Sıradan İnsanlar Depresyon Tedavisinde Psikologların, Psikiyatristlerin Yerine Geçebilir mi?

Geçenlerde Wired Science'tan Greg Miller ile röportaj yapan bir psikiyatrist olan Vikram Patel'in öne sürdüğü - ve bu tamamen tartışmasız giden - iddiaları ilgimi çekti. Sanırım Wired'da görünen bir şeyle ilgili beklentilerimin yeniden ayarlanması gerekiyor.

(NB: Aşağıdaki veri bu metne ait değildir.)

-- ==== Sys2Proof/Config.lean ====
section
/-! DEFINITION. The implementation parameters of the SFE (00_scope.md R11, decision D10). -/

namespace Sys2Proof.Config

/-- Register and bus data width in bits (`REGW`): the width of `Word`. -/
def regW : Nat := 32

/-- Data bits per character, fixed (`DATABITS`): the width of `Byte`. -/
def dataBits : Nat := 8

/-- Width of each statistics counter in bits (`CNTW`): the width of `Half`. -/
def cntW : Nat := 16

/-- The unit of the RXTO register in character times: one (`RXTO_UNIT`). -/
def rxtoUnit : Nat := 1

/-- Bytes of the register window (`WIN`). -/
def winSize : Nat := 4096

/-- Bytes in TXBUF and in RXBUF, and the largest payload (`BUFSZ`). -/
def bufSize : Nat := 256

/-- Entries in the receive character FIFO (`RXFIFO_DEPTH`). -/
def rxfifoDepth : Nat := 64

/-- Raw characters the transmit queue holds (`TXFIFO_DEPTH`). -/
def txfifoDepth : Nat := 16

/-- Records in the out-of-band FIFO (`OOB_DEPTH`). -/
def oobDepth : Nat := 8

/-- Upper bound on the wire bytes of one frame (`MAXWIRE`, R11, R112). -/
def maxWire : Nat := 526

/-- The longest unstuffed candidate (R48). -/
def maxCandidate : Nat := 263

/-- The constant the ID register reads (R21). -/
def idValue : Word := 0x53464501#32

/-- Window offset of TXBUF[0] (R44). -/
def txbufBase : Nat := 0x100

/-- Window offset of RXBUF[0] (R44). -/
def rxbufBase : Nat := 0x200

/-- `T_REF`, the period of the baud reference clock: OPEN (R11, entry I16); no rule depends on it.
Free value, notes/assumptions/13.md. -/
opaque tRef : Nat

/-- `SFE_BASE`, the window's base in the host's physical address space: OPEN (R70, entry I16).
Free value, notes/assumptions/13.md. -/
opaque sfeBase : Nat

/-- The host address of a window offset (R70). -/
def hostAddress (off : Offset) : Nat := sfeBase + off.toNat

end Sys2Proof.Config
end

Patel, özel olarak eğitilmiş sağlık profesyonellerinin insanlara klinik depresyonu başarılı bir şekilde tedavi edebilecekleri kadar bakım sağlayabileceklerini iddia etti. (Makale, bunların "sıradan insanlar" ile aynı olduğunu, ancak gerçekte öyle olmadığını öne sürüyor.) 2 gün gibi kısa bir sürede öğrenilen becerilerle.

Harika bir iddia mı? Emin ol. Gerçeğe dayalı mı? Hadi bulalım…

Patel'in Wired'dan Greg Miller'a sağlık hizmetleri uzmanlarını (üzgünüm, "sıradan insanlar" değil) alabileceğiniz, onlara birkaç günlük eğitim verebileceğiniz (ve daha sonra daha uzun bir denetimle takip edebileceğiniz) iddialarını destekleyen araştırma hakkında söyledikleri. depresyonu tedavi etmek:

İnsanları sokaklardan çok az eğitim alarak, danışman olmaları için eğitebilir misiniz?

Onları çok özel görevleri yerine getirmeleri için eğitiyoruz. Bu biraz bir toplum ebesi yetiştirmek gibidir: Onu bir doğum uzmanı olarak eğitmiyorsunuz; Bebeğini güvenli bir şekilde doğurması ve anneyi ne zaman bir doktora sevk edeceğini bilmesi için eğitiyorsunuz.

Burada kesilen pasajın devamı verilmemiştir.